### Data extract
/-- A claim request (R253, R254). -/
structure ClaimMsg where
  src : SiteId
  part : PartNo
  ctr : BitVec 6
  inc : BitVec 16
  seq : BitVec 16
  deriving DecidableEq, Repr

/-- What one read of a stripe frame finds beyond the stored cells: the tag word's state (0 clean, 1 corrected,
2 uncorrectable), whether the tag differs from the stripe addressed, and the syndromes of data words that read in
error on this read (R263, Table 09-3). -/
structure FrameObs where
  tag : BitVec 2
  tagDiffers : Bool
  words : List (BitVec 5 × BitVec 8)
  deriving DecidableEq, Repr

/-- Power domains that a command or event names (R35, Table 01-11): a site's core, its router, a Tarn tier. -/
inductive DomKind where
  | core | router
  | tier (n : BitVec 2)
  deriving DecidableEq, Repr

/-- One reading of a configuration word by the scrubber: which word, and the syndrome read (R360). -/
structure ScrubObs where
  word : BitVec 16
  synds : List (BitVec 8)
  after : BitVec 8
  deriving DecidableEq, Repr

/-- The accumulation modes (R60). -/
inductive AccMode where
  | ex96 | ex128 | f32
  deriving DecidableEq, Repr

/-- A buffer of a scratchpad or Tarn buffer table (Table 10-1, R289, R334); `scale` marks an MX scale array. -/
structure Buffer where
  addr : Nat
  len : Nat
  reload : Bool
  srcSlot : Nat
  srcOff : Nat
  sharesWith : Option Nat
  scale : Bool
  deriving DecidableEq, Repr

/-- A site record of a section image: programs, initial register values by offset, scratchpad buffers, at the home
site index (Table 10-1). -/
structure SiteRec where
  site : Nat
  plen : Nat
  seq : List Word
  ag : List Word
  regs : List (Nat × Word)
  buffers : List Buffer
  deriving DecidableEq, Repr

/-- A connection of the connection table: queue identifiers, route, slots and declared maximum (Table 10-1, R233). -/
structure ConnRec where
  send : Nat
  recv : Nat
  route : List Dir
  fwd : List Nat
  ret : List Nat
  maxOut : Nat
  deriving DecidableEq, Repr

/-- A join: delay and buffering of its two paths, in entries (R234). -/
structure JoinRec where
  delayA : Nat
  bufA : Nat
  delayB : Nat
  bufB : Nat
  deriving DecidableEq, Repr

/-- A barrier of the barrier table (R244). -/
structure BarRec where
  bar : Nat
  members : List Nat
  rel : Nat
  target : Nat
  deriving DecidableEq, Repr

/-- A Tarn's part of the memory plan (R197). -/
structure TarnPlan where
  site : Nat
  twoHalf : Bool
  buffers : List Buffer
  deriving DecidableEq, Repr

/-- An external range of a group slot (R292); `scale` marks an MX scale array (R289). -/
structure ExtRange where
  slot : Nat
  off : Nat
  len : Nat
  rd : Bool
  wr : Bool
  output : Bool
  scale : Bool
  deriving DecidableEq, Repr

/-- A loop of a nest: its dimension (0 m, 1 n, 2 k) and trip count (R288). -/
structure NestLoop where
  dim : Nat
  trips : Nat
  deriving DecidableEq, Repr

/-- A matrix loop nest of the tile plan (R286 to R290); `l3` are M3 and N3, and `recomp` marks a recompute nest (R305). -/
structure TileNest where
  site : Nat
  mode : AccMode
  tensor : Nat × Nat × Nat
  l1 : Nat × Nat × Nat
  l2 : Nat × Nat × Nat
  l3 : Nat × Nat
  k3 : Nat
  loops : List NestLoop
  readout : Nat
  group : Option Nat
  lo : Nat
  hi : Nat
  recomp : Bool
  deriving DecidableEq, Repr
######
Exercise details:
Using the data above, repeat exactly the lines that begin at the line with "Tarn tier. -/" and end at the line with "trips : Nat", both ends included.

Result:
/-- Power domains that a command or event names (R35, Table 01-11): a site's core, its router, a Tarn tier. -/
inductive DomKind where
  | core | router
  | tier (n : BitVec 2)
  deriving DecidableEq, Repr

/-- One reading of a configuration word by the scrubber: which word, and the syndrome read (R360). -/
structure ScrubObs where
  word : BitVec 16
  synds : List (BitVec 8)
  after : BitVec 8
  deriving DecidableEq, Repr

/-- The accumulation modes (R60). -/
inductive AccMode where
  | ex96 | ex128 | f32
  deriving DecidableEq, Repr

/-- A buffer of a scratchpad or Tarn buffer table (Table 10-1, R289, R334); `scale` marks an MX scale array. -/
structure Buffer where
  addr : Nat
  len : Nat
  reload : Bool
  srcSlot : Nat
  srcOff : Nat
  sharesWith : Option Nat
  scale : Bool
  deriving DecidableEq, Repr

/-- A site record of a section image: programs, initial register values by offset, scratchpad buffers, at the home
site index (Table 10-1). -/
structure SiteRec where
  site : Nat
  plen : Nat
  seq : List Word
  ag : List Word
  regs : List (Nat × Word)
  buffers : List Buffer
  deriving DecidableEq, Repr

/-- A connection of the connection table: queue identifiers, route, slots and declared maximum (Table 10-1, R233). -/
structure ConnRec where
  send : Nat
  recv : Nat
  route : List Dir
  fwd : List Nat
  ret : List Nat
  maxOut : Nat
  deriving DecidableEq, Repr

/-- A join: delay and buffering of its two paths, in entries (R234). -/
structure JoinRec where
  delayA : Nat
  bufA : Nat
  delayB : Nat
  bufB : Nat
  deriving DecidableEq, Repr

/-- A barrier of the barrier table (R244). -/
structure BarRec where
  bar : Nat
  members : List Nat
  rel : Nat
  target : Nat
  deriving DecidableEq, Repr

/-- A Tarn's part of the memory plan (R197). -/
structure TarnPlan where
  site : Nat
  twoHalf : Bool
  buffers : List Buffer
  deriving DecidableEq, Repr

/-- An external range of a group slot (R292); `scale` marks an MX scale array (R289). -/
structure ExtRange where
  slot : Nat
  off : Nat
  len : Nat
  rd : Bool
  wr : Bool
  output : Bool
  scale : Bool
  deriving DecidableEq, Repr

/-- A loop of a nest: its dimension (0 m, 1 n, 2 k) and trip count (R288). -/
structure NestLoop where
  dim : Nat
  trips : Nat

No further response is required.